Voters can officially fill in the bubble for the self-proclaimed Democratic Socialist candidate looking to unseat Bushwick’s sitting Democratic state senator in the Sept. 13 primary elections, after the state’s highest court threw out the eight-term incumbent’s case to kick her off the ballot on Aug. 29.
The New York Court of Appeals upheld two lower court rulings to reject state Sen.
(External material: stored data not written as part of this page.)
/-- The moves of a block built with `p`: every way in which one step takes the state `s` to a next state. -/
inductive Move (p : Params) (s : State) : State → Prop where
  /-- A reset acts, whatever the block was doing (70_reset_and_hazards.md R220). -/
  | reset {rest : List HostInput} (hin : s.inputs = .reset :: rest) : Move p s (s.assertReset rest)
  /-- An idle block waits (60_exceptions.md R214). -/
  | wait {l : List HostInput} (hl : l = s.inputs ∨ s.inputs = .wait :: l) (hc : s.ctl = .idle) :
      Move p s (s.setInputs l)
  /-- A refill writes its next slot (40_buffered_source.md R121). -/
  | slot {l : List HostInput} {i : Nat} {k : ReadKind} (hl : l = s.inputs ∨ s.inputs = .wait :: l)
      (hc : s.ctl = .refill i k) (hi : i < p.cap) : Move p s (refillStep p i k (s.setInputs l))
  /-- A refill ends and answers the pending read (40_buffered_source.md R122). -/
  | done {l : List HostInput} {i : Nat} {k : ReadKind} {v : Word32} (hl : l = s.inputs ∨ s.inputs = .wait :: l)
      (hc : s.ctl = .refill i k) (hi : p.cap ≤ i) (hv : s.buf.read 0 = some v) :
      Move p s ((((s.setInputs l).setIdx 1).respond (answer p k v)).setCtl .idle)
  /-- INIT (40_buffered_source.md R100). -/
  | init {a : Word32} {rest : List HostInput} (hc : s.ctl = .idle)
      (hin : s.inputs = .cmd (encode (.init a)) :: rest) :
      Move p s ((((s.setInputs rest).setX (p.seedExpand (seedOf p a))).setIdx p.cap).setSeeded)
  /-- A read takes the slot at the cursor (40_buffered_source.md R110, R111). -/
  | take {k : ReadKind} {v : Word32} {rest : List HostInput} (hc : s.ctl = .idle)
      (hin : s.inputs = .cmd (encode (readInstr k)) :: rest) (hs : s.seeded = true) (hi : s.idx < p.cap)
      (hv : s.buf.read s.idx = some v) :
      Move p s (((s.setInputs rest).setIdx (s.idx + 1)).respond (answer p k v))
  /-- A read with no slot left starts a refill (40_buffered_source.md R110, R111, R120). -/
  | refill {k : ReadKind} {rest : List HostInput} (hc : s.ctl = .idle)
      (hin : s.inputs = .cmd (encode (readInstr k)) :: rest) (hs : s.seeded = true) (hi : p.cap ≤ s.idx) :
      Move p s ((s.setInputs rest).setCtl (.refill 0 k))

/-- A step that answers a state is a move. -/
theorem move_of_stepWith {p : Params} {s t : State} (h : stepWith p s = .next t) : Move p s t := by
  obtain ⟨rest, hin, rfl⟩ | ⟨l, hl, hctl⟩ | ⟨w, rest, i, hin, hc, hd, hexec⟩ := stepWith_next h
  · exact .reset hin
  · obtain ⟨hc, rfl⟩ | ⟨i, k, hc, hi, rfl⟩ | ⟨i, k, v, hc, hi, hv, rfl⟩ := controllerStep_next hctl
    · exact .wait hl hc
    · exact .slot hl hc hi
    · exact .done hl hc hi hv
  · rw [eq_encode_of_decode hd] at hin
    obtain ⟨a, rfl, rfl⟩ | ⟨k, rfl, hread⟩ := execWith_next hexec
    · exact .init hc hin
    · obtain ⟨hs, ⟨v, hi, hv, rfl⟩ | ⟨hi, rfl⟩⟩ := readWith_next hread
      · exact .take hc hin hs hi hv
      · exact .refill hc hin hs hi

/-- A step of the built machine that answers a state is a move of its build. -/
theorem move_of_step {s t : State} (h : step s = .next t) : Move Config.build s t :=
  move_of_stepWith ((step_eq_stepWith s).symm.trans h)

/-! ### The invariant (10_state.md R24, R25, R27, 20_memory.md R51, 40_buffered_source.md R114) -/

/-- The state after reset meets the invariant, whatever the ports hold. -/
theorem inv_assertReset (p : Params) (s : State) (rest : List HostInput) : Inv p (s.assertReset rest) where
  canonical := Memory.wf_reset
  slotsInRange _ he := absurd he List.not_mem_nil
  cursorInRange hs := by cases hs
  fullWhenReadable hs := by cases hs
  duringRefill _ _ hc := by cases hc

/-- The invariant says nothing of the command port. -/
theorem Inv.setInputs {p : Params} {s : State} (h : Inv p s) (l : List HostInput) : Inv p (s.setInputs l) where
  canonical := h.canonical
  slotsInRange := h.slotsInRange
  cursorInRange := h.cursorInRange
  fullWhenReadable := h.fullWhenReadable
  duringRefill := h.duringRefill

theorem Inv.refillStep {p : Params} {s : State} (h : Inv p s) {i : Nat} {k : ReadKind} (hc : s.ctl = .refill i k)
    (hi : i < p.cap) : Inv p (refillStep p i k s) where
  canonical := Memory.wf_write h.canonical i _
  slotsInRange e he := by
    obtain rfl | he := Memory.mem_write he
    · exact hi
    · exact h.slotsInRange e he
  cursorInRange := h.cursorInRange
  fullWhenReadable _ hidle := by cases hidle
  duringRefill _ _ hc' := by
    cases hc'
    obtain ⟨hs, hidx, _, hvalid⟩ := h.duringRefill i k hc
    refine ⟨hs, hidx, hi, fun j hj => (s.valid_writeSlot j i _).trans ?_⟩
    obtain hj | rfl := Nat.lt_succ_iff_lt_or_eq.1 hj
    · simp [hvalid j hj]
    · simp

/-- The end of a refill keeps the invariant: its counter is CAP, so every slot is written. -/
theorem Inv.refillDone {p : Params} {s : State} (hp : 0 < p.cap) (h : Inv p s) {i : Nat} {k : ReadKind}
    (hc : s.ctl = .refill i k) (hi : p.cap ≤ i) (w : Word32) :
    Inv p (((s.setIdx 1).respond w).setCtl .idle) where
  canonical := h.canonical
  slotsInRange := h.slotsInRange
  cursorInRange _ := hp
  fullWhenReadable _ _ _ j hj := by
    obtain ⟨_, _, _, hvalid⟩ := h.duringRefill i k hc
    exact hvalid j (Nat.lt_of_lt_of_le hj hi)
  duringRefill _ _ hc' := by cases hc'

theorem Inv.init {p : Params} {s : State} (h : Inv p s) (hc : s.ctl = .idle) (e : Engine) :
    Inv p (((s.setX e).setIdx p.cap).setSeeded) where
  canonical := h.canonical
  slotsInRange := h.slotsInRange
  cursorInRange _ := Nat.le_refl _
  fullWhenReadable _ _ hi := absurd hi (Nat.lt_irrefl _)
  duringRefill _ _ hc' := by cases hc.symm.trans hc'

theorem Inv.take {p : Params} {s : State} (h : Inv p s) (hc : s.ctl = .idle) (hs : s.seeded = true)
    (hi : s.idx < p.cap) (w : Word32) : Inv p ((s.setIdx (s.idx + 1)).respond w) where
  canonical := h.canonical
  slotsInRange := h.slotsInRange
  cursorInRange _ := hi
  fullWhenReadable _ _ _ := h.fullWhenReadable hs hc hi
  duringRefill _ _ hc' := by cases hc.symm.trans hc'

theorem Inv.startRefill {p : Params} {s : State} (h : Inv p s) (hs : s.seeded = true) (hi : p.cap ≤ s.idx)
    (k : ReadKind) : Inv p (s.setCtl (.refill 0 k)) where
  canonical := h.canonical
  slotsInRange := h.slotsInRange
  cursorInRange := h.cursorInRange
  fullWhenReadable _ hidle := by cases hidle
  duringRefill _ _ hc' := by
    cases hc'
    exact ⟨hs, Nat.le_antisymm (h.cursorInRange hs) hi, Nat.zero_le _, fun j hj => absurd hj (Nat.not_lt_zero j)⟩

/-- Every move of a build with a slot at all keeps the invariant. -/
theorem Move.inv {p : Params} {s t : State} (hp : 0 < p.cap) (hm : Move p s t) (h : Inv p s) : Inv p t := by
  cases hm with
  | reset => exact inv_assertReset p s _
  | wait => exact h.setInputs _
  | slot _ hc hi => exact (h.refillStep hc hi).setInputs _
  | done _ hc hi => exact (h.refillDone hp hc hi _).setInputs _
  | init hc => exact (h.init hc _).setInputs _
  | take hc _ hs hi => exact (h.take hc hs hi _).setInputs _
  | refill _ _ hs hi => exact (h.startRefill hs hi _).setInputs _

/-- Settles O36: each move keeps the invariant. -/
theorem everyStepKeepsTheInvariant : Obligations.EveryStepKeepsTheInvariant :=
  fun _ _ hinv hstep => (move_of_step hstep).inv Config.build_cap_pos hinv

/-! ### Who writes the buffer, the engine words and `seeded` (10_state.md R21, R22, R26) -/

/-- A move leaves the buffer, or is a reset, or writes the one slot that the refill is at. -/
theorem Move.buf_cases {p : Params} {s t : State} (hm : Move p s t) :
    t.buf = s.buf ∨ (t.buf = [] ∧ ∃ rest, s.inputs = .reset :: rest) ∨
    ∃ i k, s.ctl = .refill i k ∧ i < p.cap ∧ t.buf = s.buf.write i (sel32 p (out64 s.x)) := by
  cases hm with
  | reset hin => exact .inr (.inl ⟨rfl, _, hin⟩)
  | slot _ hc hi => exact .inr (.inr ⟨_, _, hc, hi, rfl⟩)
  | wait | done | init | take | refill => exact .inl rfl

/-- Settles O37: the buffer after a step is the one before, an empty one, or the one before with one slot written. -/
theorem everyStepKeepsTheBufferCanonical : Obligations.EveryStepKeepsTheBufferCanonical := by
  intro s t hwf hstep
  obtain hbuf | ⟨hbuf, _⟩ | ⟨i, k, _, _, hbuf⟩ := (move_of_step hstep).buf_cases <;> rw [hbuf]
  · exact hwf
  · exact Memory.wf_reset
  · exact Memory.wf_write hwf i _

/-- Settles O43: a refill slot step at `i` writes the slot named, and reads of the other slots do not see it. -/
theorem slotWrittenOnlyByItsRefillStep : Obligations.SlotWrittenOnlyByItsRefillStep := by
  intro s t j hstep hne
  obtain hbuf | ⟨_, hin⟩ | ⟨i, k, hc, hi, hbuf⟩ := (move_of_step hstep).buf_cases
  · exact absurd (by rw [hbuf]) hne
  · exact .inl hin
  · rw [hbuf] at hne ⊢
    by_cases hj : j = i
    · subst hj
      exact .inr ⟨Memory.read_write_same _ _ _, k, hc, hi⟩
    · exact absurd (Memory.read_write_other _ _ hj) hne

/-- Settles O42: every other move leaves the engine words. -/
theorem engineWrittenOnlyByInitAndRefill : Obligations.EngineWrittenOnlyByInitAndRefill := by
  intro s t hstep hne
  cases move_of_step hstep with
  | reset hin => exact .inl ⟨_, hin⟩
  | init hc hin => exact .inr (.inl ⟨hc, _, _, hin⟩)
  | slot _ hc hi => exact .inr (.inr ⟨rfl, _, _, hc, hi⟩)
  | wait | done | take | refill => exact absurd rfl hne

/-- A move leaves `seeded`, or is a reset, which clears it, or an INIT, which sets it. -/
theorem Move.seeded_cases {p : Params} {s t : State} (hm : Move p s t) :
    t.seeded = s.seeded ∨ (t.seeded = false ∧ ∃ rest, s.inputs = .reset :: rest) ∨
    (t.seeded = true ∧ s.ctl = .idle ∧ ∃ a rest, s.inputs = .cmd (encode (.init a)) :: rest) := by
  cases hm with
  | reset hin => exact .inr (.inl ⟨rfl, _, hin⟩)
  | init hc hin => exact .inr (.inr ⟨rfl, hc, _, _, hin⟩)
  | wait | slot | done | take | refill => exact .inl rfl

/-- Settles O41: a change of `seeded` to 0 is no INIT's, and one to 1 no reset's. -/
theorem seededChangesOnlyByInitAndReset : Obligations.SeededChangesOnlyByInitAndReset := by
  intro s t hstep
  obtain heq | ⟨ht, hin⟩ | ⟨ht, hinit⟩ := (move_of_step hstep).seeded_cases
  · rw [heq]
    exact ⟨fun h1 h0 => by simp [h1] at h0, fun h0 h1 => by simp [h0] at h1⟩
  · exact ⟨fun _ _ => hin, fun _ h1 => by simp [ht] at h1⟩
  · exact ⟨fun _ h0 => by simp [ht] at h0, fun _ _ => hinit⟩

/-! ### Faults (10_state.md R25, 40_buffered_source.md R114, 60_exceptions.md R201) -/

theorem controllerStep_fault {p : Params} {s : State} {f : Fault} (h : controllerStep p s = .fault f) :
    ∃ i k, s.ctl = .refill i k ∧ p.cap ≤ i ∧ s.buf.read 0 = none ∧ f = .unwrittenSlot 0 := by
  obtain ⟨_, he⟩ | ⟨_, _, _, _, he⟩ | ⟨i, k, hc, hi, he⟩ := controllerStep_cases p s <;> rw [he] at h
  · cases h
  · cases h
  · obtain ⟨v, _, hd⟩ | ⟨hnone, hd⟩ := refillDone_cases p k s <;> rw [hd] at h <;> cases h
    exact ⟨i, k, hc, hi, hnone, rfl⟩

theorem readWith_fault {p : Params} {k : ReadKind} {s : State} {f : Fault} (h : readWith p k s = .fault f) :
    (s.seeded = false ∧ f = .unseededRead (encode (readInstr k))) ∨
    (s.seeded = true ∧ s.idx < p.cap ∧ s.buf.read s.idx = none ∧ f = .unwrittenSlot s.idx) := by
  obtain ⟨hs, he⟩ | ⟨_, _, v, _, he⟩ | ⟨hs, hi, hnone, he⟩ | ⟨_, _, he⟩ := readWith_cases p k s <;>
    rw [he] at h <;> cases h
  · exact .inl ⟨hs, rfl⟩
  · exact .inr ⟨hs, hi, hnone, rfl⟩

/-- Of the commands only the reads fault. -/
theorem execWith_fault {p : Params} {i : Instr} {s : State} {f : Fault} (h : execWith p i s = .fault f) :
    ∃ k, i = readInstr k ∧ readWith p k s = .fault f := by
  cases i with
  | init a => cases h
  | rdu32 => exact ⟨.u32, rfl, h⟩
  | rdf32 => exact ⟨.f32, rfl, h⟩

/-- Every fault of a step: a read before INIT, a read at an unwritten slot, or a refill that ends without its slot 0. -/
theorem stepWith_fault {p : Params} {s : State} {f : Fault} (h : stepWith p s = .fault f) :
    (∃ k rest, s.ctl = .idle ∧ s.seeded = false ∧ s.inputs = .cmd (encode (readInstr k)) :: rest ∧
      f = .unseededRead (encode (readInstr k))) ∨
    (s.ctl = .idle ∧ s.seeded = true ∧ s.idx < p.cap ∧ s.buf.read s.idx = none ∧ f = .unwrittenSlot s.idx) ∨
    (∃ i k, s.ctl = .refill i k ∧ p.cap ≤ i ∧ s.buf.read 0 = none ∧ f = .unwrittenSlot 0) := by
  obtain ⟨rest, _, he⟩ | ⟨rest, _, he⟩ | ⟨w, rest, hin, hc, he⟩ | ⟨_, he⟩ := stepBy_cases p (execWith p) s <;>
    rw [stepWith, he] at h
  · cases h
  · exact .inr (.inr (controllerStep_fault (s := s.setInputs rest) h))
  · obtain ⟨i, hd, ha⟩ | ⟨_, ha⟩ | ⟨_, ha⟩ := acceptWith_cases (execWith p) w (s.setInputs rest) <;> rw [ha] at h
    · rw [eq_encode_of_decode hd] at hin
      obtain ⟨k, rfl, hread⟩ := execWith_fault h
      obtain ⟨hs, rfl⟩ | ⟨hs, hi, hnone, rfl⟩ := readWith_fault hread
      · exact .inl ⟨k, rest, hc, hs, hin, rfl⟩
      · exact .inr (.inl ⟨hc, hs, hi, hnone, rfl⟩)
    · cases h
    · cases h
  · exact .inr (.inr (controllerStep_fault h))

/-- Settles O39: under the invariant the slot at a readable cursor is written, and so is slot 0 at the end of a refill. -/
theorem noUnwrittenSlotIsRead : Obligations.NoUnwrittenSlotIsRead := by
  intro s j hinv hstep
  rw [step_eq_stepWith] at hstep
  obtain ⟨k, rest, _, _, _, hf⟩ | ⟨hc, hs, hi, hnone, _⟩ | ⟨i, k, hc, hi, hnone, _⟩ := stepWith_fault hstep
  · cases hf
  · have hvalid := hinv.fullWhenReadable hs hc hi s.idx hi
    simp [State.valid, hnone] at hvalid
  · obtain ⟨_, _, _, hfilled⟩ := hinv.duringRefill i k hc
    have hvalid := hfilled 0 (Nat.lt_of_lt_of_le Config.build_cap_pos hi)
    simp [State.valid, hnone] at hvalid

/-! ### Reset and `busy` (10_state.md R27, R32, 70_reset_and_hazards.md R220, R221) -/

/-- Settles O11: the values read off the state after reset. -/
theorem resetStateValues : Obligations.ResetStateValues :=
  ⟨State.reset_seeded, State.reset_ctl, (State.busy_eq_false _).2 State.reset_ctl, fun _ => rfl⟩

/-- Settles O12: a reset at the head of the inputs acts whatever the controller's state. -/
theorem resetAbandonsEverything : Obligations.ResetAbandonsEverything :=
  fun _ _ hin => stepBy_reset Config.build exec hin

/-- Settles O35: the reset state is what a reset gives with nothing left to do. -/
theorem invariantHoldsAtReset : Obligations.InvariantHoldsAtReset :=
  inv_assertReset Config.build State.reset []

/-- Settles O45: `busy` is 0 exactly at IDLE. -/
theorem busyExactlyWhenNotIdle : Obligations.BusyExactlyWhenNotIdle := fun s => by
  rw [← Bool.not_eq_false, ne_eq, State.busy_eq_false]

end Sys2Proof.Machine

/-! PROOFS. What an idle block does with the word on its port (20_memory.md R58). -/

namespace Sys2Proof.Machine

/-- Settles O6: a word that decodes to a command is that command's own, which an idle block takes from the port and runs. -/
theorem stepRunsTheDecodedCommand : Obligations.StepRunsTheDecodedCommand := by
  intro s w rest i hc hin hd
  rw [eq_encode_of_decode hd] at hin
  calc step s = stepWith Config.build s := step_eq_stepWith s
    _ = execWith Config.build i (s.setInputs rest) := stepWith_encode hc hin
    _ = exec i (s.setInputs rest) := (exec_eq_execWith i _).symm

end Sys2Proof.Machine

/-! PROOFS. The decoder against the encoder and the opcode table, and the illegal words (30_encoding.md R70 to R75). -/

namespace Sys2Proof

/-- Settles O1: the decoder reads back the encoder's words, and no other word decodes to a command. -/
theorem decodeExactlyInvertsEncode : Obligations.DecodeExactlyInvertsEncode := by
  intro c i
  constructor
  · exact eq_encode_of_decode
  · rintro rfl
    exact decode_encode i

/-- A word decodes to some INIT exactly when its op is 00, whatever its operand. -/
theorem exists_decode_init_iff (c : Command) : (∃ a, decode c = .instr (.init a)) ↔ opField c = 0b00#2 := by
  constructor
  · rintro ⟨a, h⟩
    rw [eq_encode_of_decode h, encode, opField_commandWord]
  · intro hop
    exact ⟨argField c, by simp [decode, hop]⟩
Martin Malavé Dilan’s suit against 27-year-old Julia Salazar, which claimed the Florida native had not lived in the district long enough to be on the ballot.
Dilan — who is seeking his ninth term representing the Senate’s 18th District that includes parts of Williamsburg, Greenpoint, Cypress Hills, East New York, Bedford-Stuyvesant, and Brownsville, and recently picked up the support of Mayor DeBlasio — filed the lawsuit because of his fear of giving voters a choice, according to Salazar’s attorney.
“Make no mistake, this frivolous lawsuit was an attempt by a scared incumbent to deny voters their right to decide who should represent them in Albany,” said Renée Paradis. “Now that this baseless smear has been rejected by three courts of law, North Brooklyn will have a chance to vote for Julia’s vision of a Brooklyn that works for everyone, not just the few.”
But the incumbent, a former Councilman whose son represents many of those same neighborhoods in the Assembly, isn’t only claiming that Salazar’s residency should disqualify her from holding office — he recently told the hosts of Brooklyn Paper Radio that his challenger’s roughly eight years as a registered Republican should make voters question just how progressive she really is.
“For you to come and run for state Senate when you have been registered as a Republican from 2009 to July 2017? You go from true red to extreme left. That’s a problem,” Dilan said on air.